The northeast has long suffered from a boom and bust economy tied to resource extraction — first forestry and more recently natural gas. Tsaa Nuna has had its share of eager investors trying to capitalize on its natural resources, but the Halfway River First Nation made sure to protect the area for its spiritual, cultural and ecological values.
In the 1990s, the Ministry of Forests granted a permit to Canfor, B.C.’s largest forestry company, to log the now-protected area. In response, the Halfway River First Nation took the province to court, arguing that the proposed logging activity in the area would infringe on its Indigenous Rights to hunt, trap and fish. In 1999, the courts ruled in favour of the nation and a temporary protection was placed on the area.

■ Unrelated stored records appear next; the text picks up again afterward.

/-- A hamper that is answered and done changes its slot alone, with its port's pending vectors, the counter of a keyed session, and
the challenge where its opcode renews it (R455); messages leave, and the journal grows. -/
def Safety.SlotOnly (s u : State) (p : Port) (n : Nat) : Prop :=
  let h := s.hamperAt p n
  let renews := h.opcode = 0x0008 ∨ h.opcode = 0x0072 ∨ h.opcode = 0x0073
  Safety.PortsOnly u s ∧ (∀ q, q ≠ p → u.portOf q = s.portOf q) ∧ (∀ i, i ≠ n → u.slot p i = s.slot p i) ∧
  u.portOf p = { s.portOf p with
    slots := (u.portOf p).slots, chal := (u.portOf p).chal, session := (u.portOf p).session
    msixPending := (u.portOf p).msixPending } ∧
  (¬renews → (u.portOf p).chal = (s.portOf p).chal ∧ u.fresh = s.fresh) ∧ (renews → u.fresh = s.fresh + 1) ∧
  (h.keyed = false → (u.portOf p).session = (s.portOf p).session) ∧
  (u.portOf p).session.map (fun k => (k.key, k.ownerSlot)) = (s.portOf p).session.map (fun k => (k.key, k.ownerSlot)) ∧
  s.out <+: u.out ∧ s.journal.cellar <+: u.journal.cellar ∧ s.journal.h0 <+: u.journal.h0 ∧ s.journal.h1 <+: u.journal.h1

/-- Refused hampers, whatever their opcode (R292, R295): the first test that fails gives the status, in the answer and in the one
record, and nothing but the slot, what its port holds of the session and the challenge, what leaves and the journal changes. An
opcode that no row assigns is refused at test 1 or 2. -/
def Obligations.HampersRefused : Prop :=
  (∀ (s : State) (p : Port) (n kind : Nat) (img : LoaderImage) (c : Instr) (r : Refused), Safety.HamperOf p n img kind c →
    Safety.Takes s kind p n → s.refusal (s.hamperAt p n) = some r → ∃ u, exec c s = .next u ∧ Safety.SlotOnly s u p n ∧
      Safety.recordAt u ⟨p, n, 0⟩ = ⟨r.outcome, r.status, 0xFFFF, r.detail, s.now⟩ ∧ (u.slot p n).mode = .free ∧
      (u.slot p n).answer.status = r.status ∧ (u.slot p n).answer.seq = (s.hamperAt p n).seq ∧
      (r.test < 3 → (u.slot p n).lastSeq = (s.slot p n).lastSeq) ∧
      (3 ≤ r.test → (u.slot p n).lastSeq = ((s.slot p n).lastSeq + 1) % 2 ^ 32) ∧
      (r.test < 7 → (u.portOf p).session = (s.portOf p).session)) ∧
  (∀ (s : State) (p : Port) (n : Nat), Safety.Takes s 0 p n → ∃ u, exec (.unassignedOpcode p n) s = .next u ∧
    Safety.SlotOnly s u p n ∧ Safety.recordAt u ⟨p, n, 0⟩ = ⟨.failed, stIllegal, 0xFFFF, 0#64, s.now⟩ ∧
    (u.slot p n).mode = .free ∧ (u.slot p n).lastSeq = (s.slot p n).lastSeq ∧ (u.slot p n).answer.status = stIllegal ∧
    (u.slot p n).answer.seq = (s.hamperAt p n).seq ∧ (u.portOf p).session = (s.portOf p).session)

/-- `SEAL_WRITE` (R289, R291): a seal word that names the header's `SEQ` seals a FREE slot, as the latest seal; any other seal
word, and any write to a slot that is not FREE, is counted, and a write to a SEALED slot leaves its content undefined (free). The
write counts where it reaches the block (R463); what a bad seal leaves in a FREE slot, and that a slot that is TAKEN keeps its
content, is the model's (log 59).
`ECHO`, and the order in which hampers are taken (R288, R299): a sealed slot below 4 goes before every other one, and of two
of a kind the one sealed first; `ECHO` ends with the length of its body. -/
def Obligations.Seals : Prop :=
  (∀ (s : State) (p : Port) (n : Nat) (hdr body : List Byte) (w : SealWord), (s.portOf p).posted = [] →
     s.tlpPasses p w.stream = true → s.sec.ready = true →
     let word := w.word
     let x := s.slot p n
     let h := (hdr ++ zeros 64).take 64
     let good := word.toNat / 2 ^ 32 = 0x5EA1ED01 ∧ word.toNat % 2 ^ 32 = fieldAt h 4 4
     (x.mode = .free → good → ∃ u, exec (.sealWrite p n hdr body w) s = .next u ∧
       u.slot p n = { x with hdr := h, body := body.take 1984, mode := .sealed, sealNo := s.sealCount } ∧
       u = { s.setSlot p n (u.slot p n) with sealCount := s.sealCount + 1 }) ∧
     (x.mode = .free → ¬good → ∃ u, exec (.sealWrite p n hdr body w) s = .next u ∧
       u = s.setSlot p n { x with hdr := h, body := body.take 1984, badSeal := min 0xFFFF (x.badSeal + 1) }) ∧
     (x.mode = .sealed → ∃ u, exec (.sealWrite p n hdr body w) s = .next u ∧
       u.slot p n = { x with hdr := (u.slot p n).hdr, body := (u.slot p n).body, badSeal := min 0xFFFF (x.badSeal + 1) } ∧
       u = { s.setSlot p n (u.slot p n) with fresh := s.fresh + 1 }) ∧
     (x.mode ≠ .free → x.mode ≠ .sealed → exec (.sealWrite p n hdr body w) s =
       .next (s.setSlot p n { x with badSeal := min 0xFFFF (x.badSeal + 1) }))) ∧
  ((∀ (s : State) (p : Port) (n : Nat), s.nextSealed = some (p, n) → ∃ k, (k, p, n) ∈ s.sealed ∧
     (∀ x ∈ s.sealed, x.2.2 < 4 → n < 4) ∧ (∀ x ∈ s.sealed, (x.2.2 < 4 ↔ n < 4) → k ≤ x.1)) ∧
   (∀ (s : State) (p : Port) (n : Nat), Safety.Serves s 0x0001 p n → ∃ u, exec (.echo p n) s = .next u ∧
     Safety.Answers s u p n .done stOK 0xFFFF (BitVec.ofNat 64 (s.hamperAt p n).length) ∧ Safety.PortsOnly u s ∧
     (∀ i, i ≠ n → u.slot p i = s.slot p i)) ∧
   (∀ (s : State) (p : Port) (n kind : Nat) (img : LoaderImage) (c : Instr), Safety.HamperOf p n img kind c →
     (s.sec.ready = false ∨ 2 ≤ s.clk.powerState ∨ s.nextSealed ≠ some (p, n)) → exec c s = .next s))

/-! ## Job contexts (R46 to R50, R243 to R250, R299, R301, R342 to R346, R402) -/

/-- The state once a hamper of one item is accepted and answered. -/
def Safety.accepted (s : State) (p : Port) (n : Nat) : State :=
  let h := s.hamperAt p n
  (((s.take h).advanceSeq h).recordCounter h).answerOk h

/-- An item lies in another slot than a hamper's own. -/
def Safety.Elsewhere (p : Port) (n : Nat) (r : ItemRef) : Prop := r.port ≠ p ∨ r.slot ≠ n

/-- An item that a job context still owes a record. -/
def Safety.Owed (s : State) (j : Nat) (r : ItemRef) : Prop :=
  (∃ t ∈ (s.job j).tiles, (s.tile t).streamItem = some r ∨ ∃ x ∈ (s.tile t).regWrites, x.item = r) ∨
  (s.job j).stopItem = some r ∨ (s.job j).cut.item = some r ∨ (s.job j).mirror.item = some r ∨
  ∃ x ∈ (s.job j).unmapItems, x.1 = r

/-- Only the named job context changes. -/
def Safety.OtherJobs (s u : State) (j : Nat) : Prop := ∀ i, i ≠ j → u.job i = s.job i

/-- `JOB_LOAD` (R243, R451): an image whose bytes can be had, that passes its checks and is written whole is the context's image,
with its digest, and MR4 takes it before its checks (log 106), whatever they say; a tile of the context that it does not name holds
no image from then on (R416), and for a sink the image is kept for its takeover (log 73); an image that fails a check ends with that
check's status, tile and command.
`JOB_SETUP` (R249, R251, R299): in a context that holds no job, with its tiles in service and free, its regions fitting and
enough free frames, the context holds the job as its body describes it and its tiles are its own with their pages at reset; a
context in use is not permitted, and a tile that is not to be had refuses the setup with detail 1.
`JOB_START` (R208, R235, R299): each listed tile of the job that is loaded and has not started starts its stream at the base
of its image with every sequencer register 0, and brings the package back from Ready (R437); any other fails alone, in its own
record. -/
def Obligations.JobSetups : Prop :=
  (∀ (s : State) (p : Port) (n : Nat) (img : LoaderImage), Safety.Serves s 0x0011 p n →
     let h := s.hamperAt p n
     let j := h.job
     ∀ (bytes : List Byte) (e0 : State), (Safety.accepted s p n).imageBytes (h.at_ 0 8) (h.at_ 8 8) = (none, bytes, e0) →
       let e := e0.measureImage j (sha384 bytes)
       let mr := s.sec.mr.set 4 (sha384 (s.sec.mr.getD 4 [] ++ sha384 ([BitVec.ofNat 8 j] ++ sha384 bytes)))
       let gone (t : Nat) : Bool := (s.job j).tiles.contains t && !(img.tiles.any (fun x => x.tile = t))
       (∀ f, e.loadCheck j img = none → (s.job j).mirror.state ≠ 4 → e.install (orderedTiles img) = (none, f) →
         ∃ u, exec (.jobLoad p n img) s = .next u ∧ Safety.Answers s u p n .done stOK 0xFFFF 0#64 ∧
           u.job j = { s.job j with image := sha384 bytes, loadImage := some img } ∧ Safety.OtherJobs s u j ∧
           (∀ t, u.tile t = if gone t then { f.tile t with loaded := false } else f.tile t) ∧ u.store = f.store ∧ u.sec.mr = mr) ∧
       (e.loadCheck j img = none → (s.job j).mirror.state = 4 → ∃ u, exec (.jobLoad p n img) s = .next u ∧
         Safety.Answers s u p n .done stOK 0xFFFF 0#64 ∧
         u.job j = { s.job j with image := sha384 bytes, loadImage := some img } ∧ Safety.OtherJobs s u j ∧
         (∀ t, u.tile t = if gone t then { s.tile t with loaded := false } else s.tile t) ∧ u.store = e.store ∧ u.sec.mr = mr) ∧
       (∀ b, e.loadCheck j img = some b → ∃ u, exec (.jobLoad p n img) s = .next u ∧
         Safety.Answers s u p n .failed b.st b.tile (BitVec.ofNat 64 b.index) ∧ u.jobs = s.jobs ∧ u.tiles = s.tiles ∧ u.sec.mr = mr)) ∧
  ((∀ (s : State) (p : Port) (n : Nat), Safety.Serves s 0x0010 p n →
      let h := s.hamperAt p n
      let ts := tilesOfBitmap (h.at_ 0x18 32)
      let pool := takeFrames (fun f => !s.frameTaken f) cellarFrames (h.at_ 0x14 4)
      let free (t : Nat) : Prop := t < s.activeTiles ∧ (s.tile t).avail = true ∧ (s.tile t).owner = none
      ((s.job h.job).phase = 0 → s.attic.lifecycle ≠ 3 → (∀ t ∈ ts, free t) → s.store.regionsFit [] h.regionEntries = true →
        pool.length = h.at_ 0x14 4 →
        ∃ u, exec (.jobSetup p n) s = .next u ∧ Safety.Answers s u p n .done stOK 0xFFFF 0#64 ∧
          u.job h.job = h.newJob (s.job h.job) pool ∧ Safety.OtherJobs s u h.job ∧
          (∀ t, u.tile t = if t ∈ ts then { (s.tile t).resetPage with owner := some h.job } else s.tile t) ∧
          u.store.mem = s.store.mem ∧ (h.regionEntries = [] → u.store = s.store) ∧
          Safety.PortsOnly u { s with jobs := u.jobs, tiles := u.tiles, store := u.store }) ∧
      ((s.job h.job).phase ≠ 0 → ∃ u, exec (.jobSetup p n) s = .next u ∧
        Safety.Answers s u p n .failed stNotPermitted 0xFFFF 0#64 ∧ Safety.PortsOnly u s) ∧
      ((s.job h.job).phase = 0 → s.attic.lifecycle ≠ 3 → (∃ t ∈ ts, ¬free t) → ∃ u, exec (.jobSetup p n) s = .next u ∧
        Safety.Answers s u p n .failed stRefused 0xFFFF 1#64 ∧ Safety.PortsOnly u s)) ∧
   (∀ (s : State) (p : Port) (n : Nat), Safety.Serves s 0x0012 p n →
      let h := s.hamperAt p n
      let count := h.at_ 0 1
      let entry (k : Nat) : Nat := h.at_ (8 + k) 1
      let may (t : Nat) : Prop := t ∈ (s.job h.job).tiles ∧ (s.tile t).loaded = true ∧ (s.tile t).started = false ∧
        (s.tile t).avail = true
      let missing (t : Nat) : Prop := t ∈ (s.job h.job).tiles ∧ (s.tile t).started = false ∧
        ((s.tile t).loaded = false ∨ (s.tile t).avail = false) ∧
        ∃ i, (s.job h.job).loadImage = some i ∧ ∃ y ∈ i.tiles, y.tile = t
      ∃ u, exec (.jobStart p n) s = .next u ∧ (u.slot p n).answer.items = 2 * count ∧ (u.slot p n).answer.status = stOK ∧
        (∀ k, k < count → may (entry k) → (∀ i, i < k → entry i ≠ entry k) →
          u.tile (entry k) = (s.tile (entry k)).begin (some ⟨p, n, 2 * k⟩) (some ⟨p, n, 2 * k + 1⟩) ∧
          2 * k ∈ (u.slot p n).openItems) ∧
        (∀ k, k < count → ¬may (entry k) → ¬missing (entry k) → (entry k ∉ (s.job h.job).tiles ∨ (s.tile (entry k)).loaded = false ∨
            (s.tile (entry k)).started = true) →
          Safety.recordAt u ⟨p, n, 2 * k⟩ = ⟨.failed, stNotPermitted, entry k, 0#64, s.now⟩) ∧
        (∀ k, k < count → missing (entry k) →
          Safety.recordAt u ⟨p, n, 2 * k⟩ = ⟨.failed, stTileLost, entry k, 0#64, s.now⟩) ∧
        (∀ t, (∀ k, k < count → entry k ≠ t) → u.tile t = s.tile t) ∧
        (u.clk = s.clk ∨ (s.clk.powerState = 1 ∧ u.clk = { s.clk with powerState := 0 })) ∧
        ((∃ k, k < count ∧ may (entry k)) → u.clk.powerState ≠ 1) ∧
        Safety.PortsOnly u { s with tiles := u.tiles, clk := u.clk }))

Heyman said the new conservancy sets an example of how the province can improve its relationship with First Nations across the province.
“The importance of the conservancy is to demonstrate that consultation and dialogue with Indigenous nations around rights and interests and values is a far better way to achieve reconciliation than ending up in court.”
In 2017, the province entered into an agreement with the nation to facilitate co-management of wildlife and natural resources and to protect culturally significant areas. One of the conditions of the agreement was setting up the conservancy.
While the conservancy will protect cultural and ecological values, the natural gas in underground shale deposits is not off limits, and there are plans to frack that gas from outside Tsaa Nuna’s borders. Fracking requires large quantities of fresh water, which becomes contaminated and has to be stored either in tailings ponds or injected underground.
In 2018, the province sold natural gas drilling rights on 1,847 hectares of land bordering Tsaa Nuna to Landsolutions GP Inc. for $42 million. Part of the agreement between the province and the Halfway River First Nation noted they would work together to “appropriately balance conservation and maintenance of the natural and heritage resources and opportunities … with the recovery of high-value natural gas underlying Tsaa Nuna.”
In other words, the conservancy doesn’t outright prohibit natural gas activity, but the goal is to make sure there is no surface disturbance. Many fracking operations use directional, or horizontal, drilling to extract gas from reserves in places that are harder to access.
According to the agreement, B.C. and the Halfway River First Nation have 24 months to develop plans “in relation to the surface activities and developments within Tsaa Nuna.”
The province and the nation will collaboratively make any decisions about the conservancy, including any subsurface fracking activity.
The Halfway River First Nation declined interview requests and did not provide any information about the process of establishing the conservancy or management plans.
Rachel Plotkin, a project manager with the David Suzuki Foundation, told The Narwhal conservancies are one way the province can support Indigenous Rights around stewardship.
“They can give Indigenous Peoples the capacity to do things like host knowledge transfer between Elders and youth, and to ensure that there’s no industrial activities in those areas,” she said in an interview.
“Every province needs to be having discussions about ways to uphold Indigenous governance — not just having Indigenous people at the decision-making tables about where protected areas land, but also how they’re governed.”
Heyman said Tsaa Nuna is a positive first step in how the province manages conservation.
“We have incredible biodiversity in B.C. [and] we have decades of heavy industrial activity that we all know has destroyed a significant amount of habitat, causing pressure on certain species,” he said.
Indigenous knowledge should guide the process of protecting areas to prevent further impacts on habitat and wildlife, he added.
“The process to establish the Tsaa Nuna conservancy is a good example of how we can do that.”